- [WORK ITEM]: Output the line containing "theorem endReload_frame (o" and all subsequent lines of the listing below, copied exactly, with no other lines.

[DATA UNDER STUDY — start]

/-- What `runRowScope` keeps. -/
abbrev Kept.byRunRowScope (c d : Chip) : Prop :=
  d.rgp = c.rgp ∧ d.mpt = c.mpt ∧ d.lki = c.lki ∧ d.chc = c.chc ∧
  d.ccu = c.ccu ∧ d.sce.parks = c.sce.parks ∧ d.sce.resumes = c.sce.resumes ∧ d.sce.stage2Runs = c.sce.stage2Runs ∧
  d.tcu.settings = c.tcu.settings ∧ d.tcu.grids = c.tcu.grids ∧ d.tcu.hubEntries = c.tcu.hubEntries ∧
  d.tcu.stationEntries = c.tcu.stationEntries ∧ d.tcu.reload = c.tcu.reload ∧ d.tcu.waiting = c.tcu.waiting ∧
  d.tcu.hits = c.tcu.hits ∧ d.tcu.misses = c.tcu.misses ∧ d.tcu.evictions = c.tcu.evictions ∧ d.ord = c.ord ∧
  d.dlv = c.dlv ∧ d.freeUses = c.freeUses ∧ d.active = c.active

/-- The frame of `runRowScope`. -/
@[simp] theorem runRowScope_frame (o : InvalOrder) (scope : RowScope) (word : Nat) (c : Chip) :
    Kept.byRunRowScope c (runRowScope o scope word c).1 := by
  and_intros <;> simp [runRowScope]

/-- What `startReload` keeps. -/
abbrev Kept.byStartReload (c d : Chip) : Prop :=
  d.rgp = c.rgp ∧ d.mpt.windows = c.mpt.windows ∧
  d.mpt.records = c.mpt.records ∧ d.mpt.overflow = c.mpt.overflow ∧ d.mpt.onBus = c.mpt.onBus ∧
  d.mpt.lastGrant = c.mpt.lastGrant ∧ d.lki = c.lki ∧ d.chc = c.chc ∧ d.ccu = c.ccu ∧ d.sce = c.sce ∧
  d.tcu.settings = c.tcu.settings ∧ d.tcu.grids = c.tcu.grids ∧ d.tcu.hubEntries = c.tcu.hubEntries ∧
  d.tcu.stationEntries = c.tcu.stationEntries ∧ d.tcu.cache = c.tcu.cache ∧ d.tcu.fetch = c.tcu.fetch ∧
  d.tcu.waiting = c.tcu.waiting ∧ d.tcu.drain = c.tcu.drain ∧ d.tcu.hits = c.tcu.hits ∧ d.tcu.misses = c.tcu.misses ∧
  d.tcu.evictions = c.tcu.evictions ∧ d.tcu.dropped = c.tcu.dropped ∧ d.tcu.invalidations = c.tcu.invalidations ∧
  d.ord = c.ord ∧ d.dlv = c.dlv ∧ d.freeUses = c.freeUses ∧ d.active = c.active

/-- The frame of `startReload`. -/
@[simp] theorem startReload_frame (o : InvalOrder) (reads : List Access) (c : Chip) :
    Kept.byStartReload c (startReload o reads c) := by
  and_intros
  all_goals first
    | (simp [startReload]; done)
    | (simp [startReload, Chip.active])

/-- What `takeInval` keeps. -/
abbrev Kept.byTakeInval (c d : Chip) : Prop :=
  d.rgp = c.rgp ∧ d.mpt.windows = c.mpt.windows ∧
  d.mpt.records = c.mpt.records ∧ d.mpt.overflow = c.mpt.overflow ∧ d.mpt.onBus = c.mpt.onBus ∧
  d.mpt.lastGrant = c.mpt.lastGrant ∧ d.lki = c.lki ∧ d.chc = c.chc ∧ d.ccu = c.ccu ∧ d.sce.parks = c.sce.parks ∧
  d.sce.resumes = c.sce.resumes ∧ d.sce.stage2Runs = c.sce.stage2Runs ∧ d.tcu.settings = c.tcu.settings ∧
  d.tcu.grids = c.tcu.grids ∧ d.tcu.hubEntries = c.tcu.hubEntries ∧ d.tcu.stationEntries = c.tcu.stationEntries ∧
  d.tcu.waiting = c.tcu.waiting ∧ d.tcu.hits = c.tcu.hits ∧ d.tcu.misses = c.tcu.misses ∧
  d.tcu.evictions = c.tcu.evictions ∧ d.ord = c.ord ∧ d.dlv = c.dlv ∧ d.freeUses = c.freeUses ∧ d.active = c.active

/-- The frame of `takeInval`. -/
@[simp] theorem takeInval_frame (o : InvalOrder) (c : Chip) : Kept.byTakeInval c (takeInval o c).1 := by
  and_intros <;> (unfold takeInval; (repeat' split) <;> simp)

/-- What `handInval` keeps. -/
abbrev Kept.byHandInval (c d : Chip) : Prop :=
  d.rgp = c.rgp ∧ d.mpt.windows = c.mpt.windows ∧
  d.mpt.records = c.mpt.records ∧ d.mpt.overflow = c.mpt.overflow ∧ d.mpt.onBus = c.mpt.onBus ∧
  d.mpt.lastGrant = c.mpt.lastGrant ∧ d.lki = c.lki ∧ d.chc = c.chc ∧ d.ccu = c.ccu ∧ d.sce.parks = c.sce.parks ∧
  d.sce.resumes = c.sce.resumes ∧ d.sce.stage2Runs = c.sce.stage2Runs ∧ d.tcu.settings = c.tcu.settings ∧
  d.tcu.grids = c.tcu.grids ∧ d.tcu.hubEntries = c.tcu.hubEntries ∧ d.tcu.stationEntries = c.tcu.stationEntries ∧
  d.tcu.hits = c.tcu.hits ∧ d.tcu.misses = c.tcu.misses ∧ d.tcu.evictions = c.tcu.evictions ∧ d.ord = c.ord ∧
  d.dlv = c.dlv ∧ d.freeUses = c.freeUses ∧ d.active = c.active

/-- The frame of `handInval`. -/
@[simp] theorem handInval_frame (o : InvalOrder) (c : Chip) : Kept.byHandInval c (handInval o c).1 := by
  and_intros
  all_goals first
    | (unfold handInval; (repeat' split) <;> simp; done)
    | (unfold handInval; (repeat' split) <;> simp [Chip.active])

/-- What `takeWaiting` keeps. -/
abbrev Kept.byTakeWaiting (c d : Chip) : Prop :=
  d.rgp = c.rgp ∧ d.mpt.windows = c.mpt.windows ∧
  d.mpt.records = c.mpt.records ∧ d.mpt.overflow = c.mpt.overflow ∧ d.mpt.onBus = c.mpt.onBus ∧
  d.mpt.lastGrant = c.mpt.lastGrant ∧ d.lki = c.lki ∧ d.chc = c.chc ∧ d.ccu = c.ccu ∧ d.sce.parks = c.sce.parks ∧
  d.sce.resumes = c.sce.resumes ∧ d.sce.stage2Runs = c.sce.stage2Runs ∧ d.tcu.settings = c.tcu.settings ∧
  d.tcu.grids = c.tcu.grids ∧ d.tcu.hubEntries = c.tcu.hubEntries ∧ d.tcu.stationEntries = c.tcu.stationEntries ∧
  d.tcu.hits = c.tcu.hits ∧ d.tcu.misses = c.tcu.misses ∧ d.tcu.evictions = c.tcu.evictions ∧
  d.ord.expected = c.ord.expected ∧ d.ord.timer = c.ord.timer ∧ d.ord.taken = c.ord.taken ∧
  d.ord.duplicates = c.ord.duplicates ∧ d.ord.torn = c.ord.torn ∧ d.dlv.image = c.dlv.image ∧ d.dlv.pick = c.dlv.pick ∧
  d.dlv.event = c.dlv.event ∧ d.dlv.pendingEvents = c.dlv.pendingEvents ∧ d.dlv.assembly = c.dlv.assembly ∧
  d.dlv.outgoing = c.dlv.outgoing ∧ d.dlv.selector = c.dlv.selector ∧ d.dlv.progress = c.dlv.progress ∧
  d.dlv.updateCount = c.dlv.updateCount ∧ d.dlv.epochCount = c.dlv.epochCount ∧ d.dlv.epochShown = c.dlv.epochShown ∧
  d.dlv.faultUnshown = c.dlv.faultUnshown ∧ d.dlv.counters = c.dlv.counters ∧ d.freeUses = c.freeUses

/-- The frame of `takeWaiting`. -/
@[simp] theorem takeWaiting_frame (x0 : List InvalOrder) (c : Chip) : Kept.byTakeWaiting c (takeWaiting x0 c) := by
  induction x0 generalizing c with
  | nil => and_intros <;> simp [takeWaiting]
  | cons x l ih =>
    unfold takeWaiting
    and_intros <;>
      ((repeat' split) <;> (try (rename_i h; obtain ⟨rfl, -⟩ := Prod.ext_iff.1 h)) <;>
        simp [ih])

/-- What `endReload` keeps. -/
abbrev Kept.byEndReload (c d : Chip) : Prop :=
  d.rgp = c.rgp ∧ d.mpt.windows = c.mpt.windows ∧
  d.mpt.records = c.mpt.records ∧ d.mpt.overflow = c.mpt.overflow ∧ d.mpt.onBus = c.mpt.onBus ∧
  d.mpt.lastGrant = c.mpt.lastGrant ∧ d.lki = c.lki ∧ d.chc = c.chc ∧ d.ccu = c.ccu ∧ d.sce.parks = c.sce.parks ∧
  d.sce.resumes = c.sce.resumes ∧ d.sce.stage2Runs = c.sce.stage2Runs ∧ d.tcu.settings = c.tcu.settings ∧
  d.tcu.grids = c.tcu.grids ∧ d.tcu.hubEntries = c.tcu.hubEntries ∧ d.tcu.stationEntries = c.tcu.stationEntries ∧
  d.tcu.hits = c.tcu.hits ∧ d.tcu.misses = c.tcu.misses ∧ d.tcu.evictions = c.tcu.evictions ∧
  d.ord.expected = c.ord.expected ∧ d.ord.timer = c.ord.timer ∧ d.ord.taken = c.ord.taken ∧
  d.ord.duplicates = c.ord.duplicates ∧ d.ord.torn = c.ord.torn ∧ d.dlv.image = c.dlv.image ∧ d.dlv.pick = c.dlv.pick ∧
  d.dlv.event = c.dlv.event ∧ d.dlv.pendingEvents = c.dlv.pendingEvents ∧ d.dlv.assembly = c.dlv.assembly ∧
  d.dlv.outgoing = c.dlv.outgoing ∧ d.dlv.selector = c.dlv.selector ∧ d.dlv.progress = c.dlv.progress ∧
  d.dlv.updateCount = c.dlv.updateCount ∧ d.dlv.epochCount = c.dlv.epochCount ∧ d.dlv.epochShown = c.dlv.epochShown ∧
  d.dlv.faultUnshown = c.dlv.faultUnshown ∧ d.dlv.counters = c.dlv.counters ∧ d.freeUses = c.freeUses ∧
  d.active = c.active

/-- The frame of `endReload`. -/
@[simp] theorem endReload_frame (o : InvalOrder) (r : Option SlotResult) (c : Chip) :
    Kept.byEndReload c (endReload o r c) := by
  and_intros
  all_goals first
    | (unfold endReload; (try dsimp only); (repeat' split) <;> simp)
    | (unfold endReload; (try dsimp only); (repeat' split) <;> simp [Chip.active])

/-- What `drainFinished` keeps. -/
abbrev Kept.byDrainFinished (c d : Chip) : Prop :=
  d.rgp = c.rgp ∧ d.mpt.windows = c.mpt.windows ∧ d.mpt.records = c.mpt.records ∧ d.mpt.overflow = c.mpt.overflow ∧
  d.mpt.onBus = c.mpt.onBus ∧ d.mpt.lastGrant = c.mpt.lastGrant ∧ d.lki = c.lki ∧ d.chc = c.chc ∧ d.ccu = c.ccu ∧
  d.sce = c.sce ∧ d.tcu.settings = c.tcu.settings ∧ d.tcu.grids = c.tcu.grids ∧ d.tcu.hubEntries = c.tcu.hubEntries ∧
  d.tcu.stationEntries = c.tcu.stationEntries ∧ d.tcu.cache = c.tcu.cache ∧ d.tcu.fetch = c.tcu.fetch ∧
  d.tcu.reload = c.tcu.reload ∧ d.tcu.waiting = c.tcu.waiting ∧ d.tcu.hits = c.tcu.hits ∧ d.tcu.misses = c.tcu.misses ∧
  d.tcu.evictions = c.tcu.evictions ∧ d.tcu.dropped = c.tcu.dropped ∧ d.tcu.invalidations = c.tcu.invalidations ∧
  d.ord.expected = c.ord.expected ∧ d.ord.timer = c.ord.timer ∧ d.ord.taken = c.ord.taken ∧
  d.ord.duplicates = c.ord.duplicates ∧ d.ord.torn = c.ord.torn ∧ d.dlv.image = c.dlv.image ∧ d.dlv.pick = c.dlv.pick ∧
  d.dlv.event = c.dlv.event ∧ d.dlv.pendingEvents = c.dlv.pendingEvents ∧ d.dlv.assembly = c.dlv.assembly ∧
  d.dlv.outgoing = c.dlv.outgoing ∧ d.dlv.selector = c.dlv.selector ∧ d.dlv.progress = c.dlv.progress ∧
  d.dlv.updateCount = c.dlv.updateCount ∧ d.dlv.epochCount = c.dlv.epochCount ∧ d.dlv.epochShown = c.dlv.epochShown ∧
  d.dlv.faultUnshown = c.dlv.faultUnshown ∧ d.dlv.counters = c.dlv.counters ∧ d.freeUses = c.freeUses ∧
  d.active = c.active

[DATA UNDER STUDY — finish]

- [SOLUTION]:
@[simp] theorem endReload_frame (o : InvalOrder) (r : Option SlotResult) (c : Chip) :
    Kept.byEndReload c (endReload o r c) := by
  and_intros
  all_goals first
    | (unfold endReload; (try dsimp only); (repeat' split) <;> simp)
    | (unfold endReload; (try dsimp only); (repeat' split) <;> simp [Chip.active])

/-- What `drainFinished` keeps. -/
abbrev Kept.byDrainFinished (c d : Chip) : Prop :=
  d.rgp = c.rgp ∧ d.mpt.windows = c.mpt.windows ∧ d.mpt.records = c.mpt.records ∧ d.mpt.overflow = c.mpt.overflow ∧
  d.mpt.onBus = c.mpt.onBus ∧ d.mpt.lastGrant = c.mpt.lastGrant ∧ d.lki = c.lki ∧ d.chc = c.chc ∧ d.ccu = c.ccu ∧
  d.sce = c.sce ∧ d.tcu.settings = c.tcu.settings ∧ d.tcu.grids = c.tcu.grids ∧ d.tcu.hubEntries = c.tcu.hubEntries ∧
  d.tcu.stationEntries = c.tcu.stationEntries ∧ d.tcu.cache = c.tcu.cache ∧ d.tcu.fetch = c.tcu.fetch ∧
  d.tcu.reload = c.tcu.reload ∧ d.tcu.waiting = c.tcu.waiting ∧ d.tcu.hits = c.tcu.hits ∧ d.tcu.misses = c.tcu.misses ∧
  d.tcu.evictions = c.tcu.evictions ∧ d.tcu.dropped = c.tcu.dropped ∧ d.tcu.invalidations = c.tcu.invalidations ∧
  d.ord.expected = c.ord.expected ∧ d.ord.timer = c.ord.timer ∧ d.ord.taken = c.ord.taken ∧
  d.ord.duplicates = c.ord.duplicates ∧ d.ord.torn = c.ord.torn ∧ d.dlv.image = c.dlv.image ∧ d.dlv.pick = c.dlv.pick ∧
  d.dlv.event = c.dlv.event ∧ d.dlv.pendingEvents = c.dlv.pendingEvents ∧ d.dlv.assembly = c.dlv.assembly ∧
  d.dlv.outgoing = c.dlv.outgoing ∧ d.dlv.selector = c.dlv.selector ∧ d.dlv.progress = c.dlv.progress ∧
  d.dlv.updateCount = c.dlv.updateCount ∧ d.dlv.epochCount = c.dlv.epochCount ∧ d.dlv.epochShown = c.dlv.epochShown ∧
  d.dlv.faultUnshown = c.dlv.faultUnshown ∧ d.dlv.counters = c.dlv.counters ∧ d.freeUses = c.freeUses ∧
  d.active = c.active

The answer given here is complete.